Mesenchymal Stem Cell-Derived Extracellular Vesicles Attenuate Pro-Inflammatory Macrophage Polarization: Comparison of Matrix-Bound and Small Extracellular Vesicles.

Macrophages play a crucial role in regulating immune responses, inflammation, and tissue repair. Depending on environmental cues, they polarize into pro-inflammatory M1 or anti-inflammatory, pro-regenerative M2 phenotypes. Extracellular vesicles (EVs) derived from mesenchymal stem/stromal cells (MSCs) have emerged as key mediators of intercellular communication and immune modulation. This study investigates the effects of matrix-bound vesicles (MBVs) and small extracellular vesicles (sEVs) derived from human umbilical cord MSCs (UC-MSCs) on human monocyte-derived macrophages (MDMs) in vitro.
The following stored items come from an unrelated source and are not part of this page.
-- ==== Sys2Proof/Certificates/Slice0/Obligations.lean ====
section
/-! DEFINITION. The statements about the model, for the provers; each names the rules of spec/ it rests on. -/

namespace Sys2Proof.Machine

/-! ### The words of the statements -/

/-- Command `i` answers a next state that has `P`. -/
def completes (i : Instr) (s : State) (P : State → Prop) : Prop := ∃ t, exec i s = .next t ∧ P t

/-- Where cell `c` issues an instruction and the word that it fetches spells `i`, command `i` lets it go from its cell `x`
to a cell `y` with `eff x y`, its address moved on and nothing else changed but for what the fetch does. -/
def cellStep (i : Instr) (s : State) (c : CellId) (eff : Cell → Cell → Prop) : Prop :=
  s.runs c i = true → ∃ y, exec i s = .next ((s.fetchErr c).setCell c y) ∧ y.st = .run ∧
    (y.pc, y.loops) = flow (s.cell c).pc (s.cell c).loops ∧ eff (s.cell c) y

/-- From cell `x` to cell `y` the accumulators and the predicates stay. -/
def Cell.accPredSame (x y : Cell) : Prop := y.a0 = x.a0 ∧ y.a1 = x.a1 ∧ y.p1 = x.p1 ∧ y.p2 = x.p2 ∧ y.p3 = x.p3

/-- From cell `x` to cell `y` register `d` takes `v`, x0 nothing, and every other register, accumulator and predicate
stays. -/
def Cell.onlyReg (d : XReg) (v : Data) (x y : Cell) : Prop :=
  (∀ r, y.get r = if r = d ∧ d ≠ 0 then v else x.get r) ∧ x.accPredSame y

/-- Command `i` writes register `d` of cell `c` with a value that `P` allows. -/
def regStep (i : Instr) (s : State) (c : CellId) (d : XReg) (P : Cell → Data → Prop) : Prop :=
  cellStep i s c (fun x y => ∃ v, P x v ∧ x.onlyReg d v y)

/-- From cell `x` to cell `y` predicate d[1:0] takes `v` (index 0 names none), and everything else stays. -/
def Cell.onlyPred (d : XReg) (v : Bool) (x y : Cell) : Prop :=
  (∀ r, y.get r = x.get r) ∧ y.a0 = x.a0 ∧ y.a1 = x.a1 ∧
    y.p1 = (if d.val % 4 = 1 then v else x.p1) ∧ y.p2 = (if d.val % 4 = 2 then v else x.p2) ∧
    y.p3 = (if d.val % 4 = 3 then v else x.p3)

/-- Command `i` writes predicate d[1:0] of cell `c` with the truth of `P`. -/
def predStep (i : Instr) (s : State) (c : CellId) (d : XReg) (P : Cell → Prop) : Prop :=
  cellStep i s c (fun x y => ∃ v : Bool, (v = true ↔ P x) ∧ x.onlyPred d v y)

/-- From cell `x` to cell `y` accumulator d[0] takes `v`, and everything else stays. -/
def Cell.onlyAcc (d : XReg) (v : Acc) (x y : Cell) : Prop :=
  (∀ r, y.get r = x.get r) ∧ y.a0 = (if d.val % 2 = 0 then v else x.a0) ∧ y.a1 = (if d.val % 2 = 0 then x.a1 else v) ∧
    y.p1 = x.p1 ∧ y.p2 = x.p2 ∧ y.p3 = x.p3

/-- Command `i` writes accumulator d[0] of cell `c` with the value `f` gives. -/
def accStep (i : Instr) (s : State) (c : CellId) (d : XReg) (f : Cell → Acc) : Prop :=
  cellStep i s c (fun x y => x.onlyAcc d (f x) y)

/-- What "sat" of R180 makes of a number. -/
def sat (x : Int) : Int := max (-0x800000) (min 0x7FFFFF x)

/-- No fault alters or stops a cell, and the spare is neither behind the cell that it shadows nor apart from it. -/
def State.cellsSound (s : State) : Prop :=
  (∀ f ∈ s.fmon.faults, ∀ c k, f.1 ≠ .cell c k ∧ f.1 ≠ .halt c) ∧ s.cald.lag = [] ∧ s.cald.astray = false

/-- `v` is what the cell with the highest logical index has staged for publication target `g`. -/
def State.lastPub (s : State) (g : Nat) (v : Word) : Prop :=
  ∃ k, (k, g, v) ∈ s.cald.pubs ∧ ∀ k' v', (k', g, v') ∈ s.cald.pubs → k' < k ∨ k' = k ∧ v' = v

/-- `b` is the VOTE setting that the cell with the highest logical index has staged. -/
def State.lastVote (s : State) (b : Bool) : Prop :=
  ∃ k, (k, b) ∈ s.cald.votes ∧ ∀ k' b', (k', b') ∈ s.cald.votes → k' < k ∨ k' = k ∧ b' = b

/-- What the library's loads leave: they release the rows they read, set the discard flag when one of them fails the check
of R28, and put the frame's image into the library's data; a node's raw value is the transform of its column over the
segment (R214), and in a frame of no capture its strength is its baseline less its raw value (R215). -/
def libLoaded (s t : State) : Prop :=
  let g := s.cald.snap.grid
  let seg := s.cald.snap.segment
  t.lib.stage = 1 ∧ (∀ r, r ∈ t.rowHeld ↔ r ∈ s.rowHeld ∧ r ∉ s.libRows) ∧
    t.cald.discard = (s.cald.discard || !s.libRows.all s.rowPasses) ∧
    (seg ≠ [] → ∀ n < g.count, nth t.lib.raw n 0 = (seg.map (fun e =>
      hadamard (s.cald.snap.index (g.rowPin n) % 128) (s.cald.snap.entry e).code *
        slotVal (s.cald.snap.entry e) (s.rowWord e (1 + g.colPin n)))).sum / 2 ^ Nat.log2 seg.length) ∧
    (t.lib.capNow = false → ∀ n < g.count, nth t.lib.valid n false = true →
      nth t.lib.str n 0 = nth s.lib.base n 0 - nth t.lib.raw n 0) ∧
    t = { s with lib := t.lib, regs := t.regs, rowHeld := t.rowHeld, queue := t.queue, fmon := t.fmon,
                 freeCtr := t.freeCtr, cald := { s.cald with discard := t.cald.discard, cells := t.cald.cells } }

end Sys2Proof.Machine

open Sys2Proof Sys2Proof.Machine

/-! ### The machine as a whole -/

/-- A step takes the command at the front of the queue and runs it on the state with the queue's rest; with no command
waiting one slow-clock period passes (the model's choice, log entry 4): the AON time counts (R20, R365), and so does the
wake timer. -/
def Obligations.StepRunsFront : Prop :=
  ∀ (s : State),
    (∀ (i : Instr) (rest : List Instr), s.pending = i :: rest → step s = exec i { s with pending := rest }) ∧
    (s.pending = [] → ∃ t, step s = .next t ∧ t = { s with aon := t.aon, pwr := t.pwr } ∧
      t.aon.time = (if s.aonUp then s.aon.time + 1 else s.aon.time) ∧
      (s.aonUp = true → 1 < s.pwr.timerLeft → t.pwr.timerLeft + 1 = s.pwr.timerLeft))

/-- Every well-formed command answers a next state in every state, and no command changes the queue of commands: the
model's choice (log entry 5 for events that the state does not call for, 6 for the operands it refuses, 8 for the one
queue). -/
def Obligations.ExecLeavesPending : Prop :=
  ∀ (i : Instr) (s : State), (i.wf = true → ∃ t, exec i s = .next t ∧ t.pending = s.pending) ∧
    ∀ t, exec i s = .next t → t.pending = s.pending

/-! ### Reset and invariants -/

/-- What the Reset column of Table 15.2 gives as a whole register. -/
def Sys2Proof.Machine.resetColumn : List (Nat × Word) :=
  [(0x00, 0x6144), (0x01, 0x0101), (0x02, 0x0060), (0x03, 0), (0x04, 0), (0x06, 0x0003), (0x07, 0), (0x0A, 0), (0x0B, 0),
    (0x0C, 0), (0x0D, 0), (0x0E, 0), (0x0F, 0), (0x10, 0), (0x11, 0x07FF), (0x12, 0), (0x13, 0), (0x14, 0x800C),
    (0x16, 0x0070), (0x17, 0), (0x18, 0), (0x1C, 0), (0x20, 0x00FF), (0x21, 0), (0x22, 0)] ++
  [(0x25, 0), (0x27, 0), (0x2A, 0), (0x2B, 0), (0x2C, 0), (0x2E, 0x8000), (0x31, 0), (0x32, 0), (0x34, 0x0185),
    (0x35, 0x8000), (0x36, 0xFFFF), (0x37, 0), (0x38, 0x8000), (0x39, 0), (0x3A, 0), (0x3B, 0), (0x3C, 0), (0x3D, 0),
    (0x3E, 0), (0x3F, 0), (0x40, 0), (0x43, 0), (0x44, 0), (0x45, 0), (0x46, 0), (0x47, 0xFFC0), (0x48, 0), (0x49, 0),
    (0x4A, 0x000A)]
Both MBVs and sEVs reduced pro-inflammatory activation of M1 macrophages, downregulating the expression of CXCL10 and CD86 while increasing the M2 marker CD206. MBVs exerted a stronger suppressive effect on M1 MDM phenotype markers as well as on STAT1, STAT2, and IRF9 mRNA levels in M1 macrophages, indicating the inhibition of the JAK/STAT1 signaling pathway involved in the pro-inflammatory activation of macrophages. Functionally, both vesicle types enhanced phagocytosis of FITC-labeled E. coli by M1 and M0_GM macrophages, promoting a shift toward an M2-like phenotype. Moreover, MBVs and sEVs attenuated reactive oxygen species (ROS) production, with sEVs showing a more pronounced effect both on ROS generation and on the expression of NOX2 complex subunits (p47^phox, p67^phox) in M1 macrophages. These findings demonstrate that MBVs and sEVs from UC-MSCs possess distinct yet complementary immunomodulatory and antioxidant properties on MDMs, suggesting their potential as promising cell-free therapeutic agents for inflammatory and degenerative diseases.